Instead of having the selection of a single rule being the crux of decision making, Soar's decision making occurs through the selection and applications of operators, that are proposed, evaluated, and applied by rules. An operator is proposed by rules that test the current state and create a representation of the operator in working memory as well as an acceptable preference, which indicates that the operator should be considered for selection and application. Additional rules match with the proposed operator and create additional preferences that compare and evaluate it against other proposed operators. The preferences are analyzed by a decision procedure, which selects the preferred operator and installs it as the current operator in working memory. Rules that match the current operator then fire to apply it and make changes to working memory. The changes to working memory can be simple inferences, queries for retrieval from Soar's long-term semantic or episodic memories, commands to the motor system to perform actions in an environment, or interactions with the Spatial Visual System (SVS), which is working memory's interface to perception. These changes to working memory lead to new operators being proposed and evaluated, followed by the selection of one and its application.

===Reinforcement learning===
Soar supports reinforcement learning, which tunes the values of rules that create numeric preferences for evaluating operators, based on reward. To provide maximal flexibility, there is a structure in working memory where reward is created.

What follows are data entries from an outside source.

theorem tileAnswers_ok {s0 : State} {t : Nat} {d : Bytes} {s : State} (hok : Ok s0 s) :
    Ok s0 (tileAnswers t d s) := by
  unfold tileAnswers
  repeat' first
    | with_reducible assumption
    | (extract_lets +onlyGivenNames x
       first
       | (refine okStep (s0 := s0) (x := x) (fun hx => ?_) ?_; clear_value x; rotate_left; subst x)
       | subst x)
    | with_reducible refine Ok.ite ?_ ?_
    | with_reducible apply modBoot_ok
    | with_reducible apply sendAgain_ok
    | with_reducible refine Ok.ofPair ?_ (by with_reducible assumption)
    | intro _ _ _
    | intro _ _
    | split
    | (simp only [ok_lit]; with_reducible refine OkLit.of ?_ ?_ ?_ ?_ ?_ ?_ ?_ ?_ ?_)
    | exact fun h => h
    | exact fun _ => rfl
    | exact Nat.le_refl _
    | dsimp only
    | dsimp only [id]

theorem execTileDigestAnswer_ok {s0 : State} {t : Nat} {d : Bytes} {s : State} (hok : Ok s0 s) :
    OutOk s0 (execTileDigestAnswer t d s) := by
  unfold execTileDigestAnswer
  refine ⟨_, rfl, ?_⟩
  repeat' first
    | with_reducible assumption
    | with_reducible apply tileAnswers_ok
    | intro _ _ _
    | intro _ _
    | dsimp only
    | dsimp only [id]

theorem tileSilent_ok {s0 : State} {t : Nat} {s : State} (hok : Ok s0 s) :
    Ok s0 (tileSilent t s) := by
  unfold tileSilent
  repeat' first
    | with_reducible assumption
    | (extract_lets +onlyGivenNames x
       first
       | (refine okStep (s0 := s0) (x := x) (fun hx => ?_) ?_; clear_value x; rotate_left; subst x)
       | subst x)
    | with_reducible refine Ok.ite ?_ ?_
    | with_reducible apply sendAgain_ok
    | with_reducible refine Ok.ofPair ?_ (by with_reducible assumption)
    | intro _ _ _
    | intro _ _
    | split
    | (simp only [ok_lit]; with_reducible refine OkLit.of ?_ ?_ ?_ ?_ ?_ ?_ ?_ ?_ ?_)
    | exact fun h => h
    | exact fun _ => rfl
    | exact Nat.le_refl _
    | dsimp only
    | dsimp only [id]

theorem execTileAnswerTimeout_ok {s0 : State} {t : Nat} {s : State} (hok : Ok s0 s) :
    OutOk s0 (execTileAnswerTimeout t s) := by
  unfold execTileAnswerTimeout
  refine ⟨_, rfl, ?_⟩
  repeat' first
    | with_reducible assumption
    | with_reducible apply tileSilent_ok
    | intro _ _ _
    | intro _ _
    | dsimp only
    | dsimp only [id]

theorem execTest_ok {s0 : State} {rq : Requester} {s : State} (hok : Ok s0 s) :
    OutOk s0 (execTest rq s) := by
  unfold execTest
  refine ⟨_, rfl, ?_⟩
  repeat' first
    | with_reducible assumption
    | with_reducible apply bringUpWrite_ok
    | with_reducible apply emit_ok
    | intro _ _ _
    | intro _ _
    | dsimp only
    | dsimp only [id]

theorem placeClusters_ok {s0 : State} {s : State} (hok : Ok s0 s) :
    Ok s0 (placeClusters s) := by
  unfold placeClusters
  repeat' first
    | with_reducible assumption
    | (extract_lets +onlyGivenNames x
       first
       | (refine okStep (s0 := s0) (x := x) (fun hx => ?_) ?_; clear_value x; rotate_left; subst x)
       | (refine okStep (s0 := s0) (x := x.1) (fun hx => ?_) ?_; clear_value x; rotate_left; subst x)
       | subst x)
    | with_reducible refine Ok.ite ?_ ?_
    | with_reducible apply modBoot_ok
    | with_reducible apply modDet_ok
    | intro _ _ _
    | intro _ _
    | split
    | (simp only [ok_lit]; with_reducible refine OkLit.of ?_ ?_ ?_ ?_ ?_ ?_ ?_ ?_ ?_)
    | exact fun h => h
    | exact fun _ => rfl
    | exact Nat.le_refl _
    | dsimp only
    | dsimp only [id]

theorem movePatterns_ok {s0 : State} {s : State} (hok : Ok s0 s) :
    Ok s0 (movePatterns s) := by
  unfold movePatterns
  repeat' first
    | with_reducible assumption
    | (extract_lets +onlyGivenNames x
       first
       | (refine okStep (s0 := s0) (x := x) (fun hx => ?_) ?_; clear_value x; rotate_left; subst x)
       | subst x)
    | with_reducible apply freeSpan_ok
    | with_reducible apply draw_ok
    | with_reducible refine Ok.ofPair ?_ (by with_reducible assumption)
    | intro _ _ _
    | intro _ _
    | split
    | (simp only [ok_lit]; with_reducible refine OkLit.of ?_ ?_ ?_ ?_ ?_ ?_ ?_ ?_ ?_)
    | exact fun h => h
    | exact fun _ => rfl
    | exact Nat.le_refl _
    | dsimp only
    | dsimp only [id]

theorem endTest_ok {s0 : State} {clusters : List (Nat × Nat)} {engines : U32} {s : State} (hok : Ok s0 s) :
    Ok s0 (endTest clusters engines s) := by
  unfold endTest
  repeat' first
    | with_reducible assumption
    | (extract_lets +onlyGivenNames x
       first
       | (refine okStep (s0 := s0) (x := x) (fun hx => ?_) ?_; clear_value x; rotate_left; subst x)
       | (refine okStep (s0 := s0) (x := x.1) (fun hx => ?_) ?_; clear_value x; rotate_left; subst x)
       | subst x)
    | with_reducible refine Ok.ite ?_ ?_
    | with_reducible apply movePatterns_ok
    | with_reducible apply modBoot_ok
    | with_reducible apply modDet_ok
    | with_reducible apply placeClusters_ok
    | with_reducible apply finishStep_ok
    | intro _ _ _
    | intro _ _
    | split
    | (simp only [ok_lit]; with_reducible refine OkLit.of ?_ ?_ ?_ ?_ ?_ ?_ ?_ ?_ ?_)
    | exact fun h => h
    | exact fun _ => rfl
    | exact Nat.le_refl _
    | dsimp only
    | dsimp only [id]

theorem execPublishMap_ok {s0 : State} {rq : Requester} {s : State} (hok : Ok s0 s) :
    OutOk s0 (execPublishMap rq s) := by
  unfold execPublishMap
  refine ⟨_, rfl, ?_⟩
  repeat' first
    | with_reducible assumption
    | with_reducible apply bringUpWrite_ok
    | intro _ _ _
    | intro _ _
    | dsimp only
    | dsimp only [id]

theorem endRunning_ok {s0 : State} {clusters : List (Nat × Nat)} {engines : U32} {s : State} (hok : Ok s0 s) :
    Ok s0 (endRunning clusters engines s) := by
  unfold endRunning
  repeat' first
    | with_reducible assumption
    | (extract_lets +onlyGivenNames x
       first
       | (refine okStep (s0 := s0) (x := x) (fun hx => ?_) ?_; clear_value x; rotate_left; subst x)
       | subst x)
    | with_reducible refine Ok.ite ?_ ?_
    | with_reducible apply finishStep_ok
    | with_reducible apply emit_ok
    | with_reducible apply modBoot_ok
    | with_reducible apply endTest_ok
    | with_reducible apply rewriteMap_ok
    | with_reducible refine Ok.ofPair ?_ (by with_reducible assumption)
    | intro _ _ _
    | intro _ _
    | split
    | (simp only [ok_lit]; with_reducible refine OkLit.of ?_ ?_ ?_ ?_ ?_ ?_ ?_ ?_ ?_)
    | exact fun h => h
    | exact fun _ => rfl
    | exact Nat.le_refl _
    | dsimp only
    | dsimp only [id]

theorem execBringupStepEnd_ok {s0 : State} {clusters : List (Nat × Nat)} {engines : U32} {s : State} (hok : Ok s0 s) :
    OutOk s0 (execBringupStepEnd clusters engines s) := by
  unfold execBringupStepEnd
  refine ⟨_, rfl, ?_⟩
  repeat' first
    | with_reducible assumption
    | with_reducible apply endRunning_ok
    | intro _ _ _
    | intro _ _
    | dsimp only
    | dsimp only [id]

theorem startDeclare_ok {s0 : State} {s : State} (hok : Ok s0 s) :
    Ok s0 (startDeclare s) := by
  unfold startDeclare
  repeat' first
    | with_reducible assumption
    | (extract_lets +onlyGivenNames x
       first
       | (refine okStep (s0 := s0) (x := x) (fun hx => ?_) ?_; clear_value x; rotate_left; subst x)
       | subst x)
    | with_reducible apply finishStep_ok
    | with_reducible apply modBoot_ok
    | with_reducible refine Ok.ofPair ?_ (by with_reducible assumption)
    | intro _ _ _
    | intro _ _
    | split
    | (simp only [ok_lit]; with_reducible refine OkLit.of ?_ ?_ ?_ ?_ ?_ ?_ ?_ ?_ ?_)
    | exact fun h => h
    | exact fun _ => rfl
    | exact Nat.le_refl _
    | dsimp only
    | dsimp only [id]

theorem execDeclareReady_ok {s0 : State} {rq : Requester} {s : State} (hok : Ok s0 s) :
    OutOk s0 (execDeclareReady rq s) := by
  unfold execDeclareReady
  refine ⟨_, rfl, ?_⟩
  repeat' first
    | with_reducible assumption
    | with_reducible apply bringUpWrite_ok
    | with_reducible apply startDeclare_ok
    | intro _ _ _
    | intro _ _
    | dsimp only
    | dsimp only [id]

theorem readied_keeps {x : FnSt} (hok : FnOk x) : FnOk (readied x) := by
  unfold readied
  repeat' first
    | with_reducible assumption
    | exact ⟨hok.cfg, hok.admin, hok.faultq, hok.int⟩
    | (extract_lets +onlyGivenNames x; subst x)
    | split
    | dsimp only
    | dsimp only [id]

theorem declareReady_ok {s0 : State} {s : State} (hok : Ok s0 s) :
    Ok s0 (declareReady s) := by
  unfold declareReady
  repeat' first
    | with_reducible assumption
    | (extract_lets +onlyGivenNames x
       first
       | (refine okStep (s0 := s0) (x := x) (fun hx => ?_) ?_; clear_value x; rotate_left; subst x)
       | subst x)
    | with_reducible refine Ok.ite ?_ ?_
    | with_reducible apply modSec_ok
    | with_reducible apply finishStep_ok
    | with_reducible apply modBoot_ok
    | with_reducible apply readied_keeps
    | (intro h; simp [h]; done)
    | with_reducible refine map_fnOk (fun x hx => ?_)
    | exact ⟨hx.cfg, hx.admin, hx.faultq, hx.int⟩
    | intro _ _ _
    | intro _ _
    | split
    | (simp only [ok_lit]; with_reducible refine OkLit.ofFns ?_ ?_ ?_ ?_ ?_ ?_ ?_ ?_ ?_ ?_ ?_)
    | (intro hl; simp [hl]; done)
    | exact fun h => h
    | exact fun _ => rfl
    | exact Nat.le_refl _
    | dsimp only
    | dsimp only [id]
    | (intro hl; simp [hl]; done)

theorem execDeclareReadyComplete_ok {s0 : State} {s : State} (hok : Ok s0 s) :
    OutOk s0 (execDeclareReadyComplete s) := by
  unfold execDeclareReadyComplete
  refine ⟨_, rfl, ?_⟩
  repeat' first
    | with_reducible assumption
    | with_reducible apply declareReady_ok
    | intro _ _ _
    | intro _ _
    | dsimp only
    | dsimp only [id]

theorem startCalibration_ok {s0 : State} {k : Nat} {s : State} (hok : Ok s0 s) :
    Ok s0 (startCalibration k s) := by
  unfold startCalibration
  repeat' first
    | with_reducible assumption
    | (extract_lets +onlyGivenNames x
       first
       | (refine okStep (s0 := s0) (x := x) (fun hx => ?_) ?_; clear_value x; rotate_left; subst x)
       | subst x)
    | with_reducible apply modBoot_ok
    | intro _ _ _
    | intro _ _
    | (simp only [ok_lit]; with_reducible refine OkLit.of ?_ ?_ ?_ ?_ ?_ ?_ ?_ ?_ ?_)
    | exact fun h => h
    | exact fun _ => rfl
    | exact Nat.le_refl _
    | dsimp only
    | dsimp only [id]

theorem calibrate_ok {s0 : State} {rq : Requester} {k : Nat} {s : State} (hok : Ok s0 s) :
    Ok s0 (calibrate rq k s) := by
  unfold calibrate
  repeat' first
    | with_reducible assumption
    | with_reducible apply requestWrite_ok
    | with_reducible apply startCalibration_ok
    | intro _ _ _
    | intro _ _
    | dsimp only
    | dsimp only [id]

theorem execPort0Lanes_ok {s0 : State} {rq : Requester} {s : State} (hok : Ok s0 s) :
    OutOk s0 (execPort0Lanes rq s) := by
  unfold execPort0Lanes
  refine ⟨_, rfl, ?_⟩
  repeat' first
    | with_reducible assumption
    | with_reducible apply calibrate_ok
    | intro _ _ _
    | intro _ _
    | dsimp only
    | dsimp only [id]

theorem execPortLanes_ok {s0 : State} {rq : Requester} {p : Port} {s : State} (hok : Ok s0 s) :
    OutOk s0 (execPortLanes rq p s) := by
  unfold execPortLanes
  refine ⟨_, rfl, ?_⟩
  repeat' first
    | with_reducible assumption
    | with_reducible apply calibrate_ok
    | intro _ _ _
    | intro _ _
    | dsimp only
    | dsimp only [id]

===Impasses, substates, and chunking===
If the preferences for the operators are insufficient to specify the selection of a single operator, or there are insufficient rules to apply an operator, an impasse arises. In response to an impasse, a substate is created in working memory, with the goal being to resolve the impasse. Additional procedural knowledge can then propose and select operators in the substate to gain more knowledge, and either create preferences in the original state or modify that state so the impasse is resolved. Substates provide a means for on-demand complex reasoning, including hierarchical task decomposition, planning, and access to the declarative long-term memories. Once the impasse is resolved, all of the structures in the substate are removed except for any results. Soar's chunking mechanism compiles the processing in the substate which led to results into rules. In the future, the learned rules automatically fire in similar situations so that no impasse arises, incrementally converting complex reasoning into automatic/reactive processing. Recently, the overall Universal Subgoaling procedure has been extended through a mechanism of goal-directed and automatic knowledge base augmentation that allows to solve an impasse by recombining, in an innovative and problem-oriented way, the knowledge possessed by a Soar agent.

===Symbolic input and output===
Symbolic input and output occurs through working memory structures attached to the top state called the input-link and the output-link. If structures are created on the output-link in working memory, these are translated into commands for external actions (e.g., motor control).

===Spatial visual system and mental imagery===
To support interaction with vision systems and non-symbolic reasoning, Soar has its Spatial Visual System (SVS). SVS internally represents the world as a scene graph, a collection of objects and component subobjects each with spatial properties such as shape, location, pose, relative position, and scale. A Soar agent using SVS can create filters to automatically extract features and relations from its scene graph, which are then added to working memory. In addition, a Soar agent can add structures to SVS and use it for mental imagery. For example, an agent can create a hypothetical object in SVS at a given location and query to see if it collides with any perceived objects.

===Semantic memory===
Semantic Memory (SMEM) in Soar is designed to be a very large long-term memory of fact-like structures. Data in SMEM is represented as directed cyclic graphs. Structures can be stored or retrieved by rules that create commands in a reserved area of working memory. Retrieved structures are added to working memory.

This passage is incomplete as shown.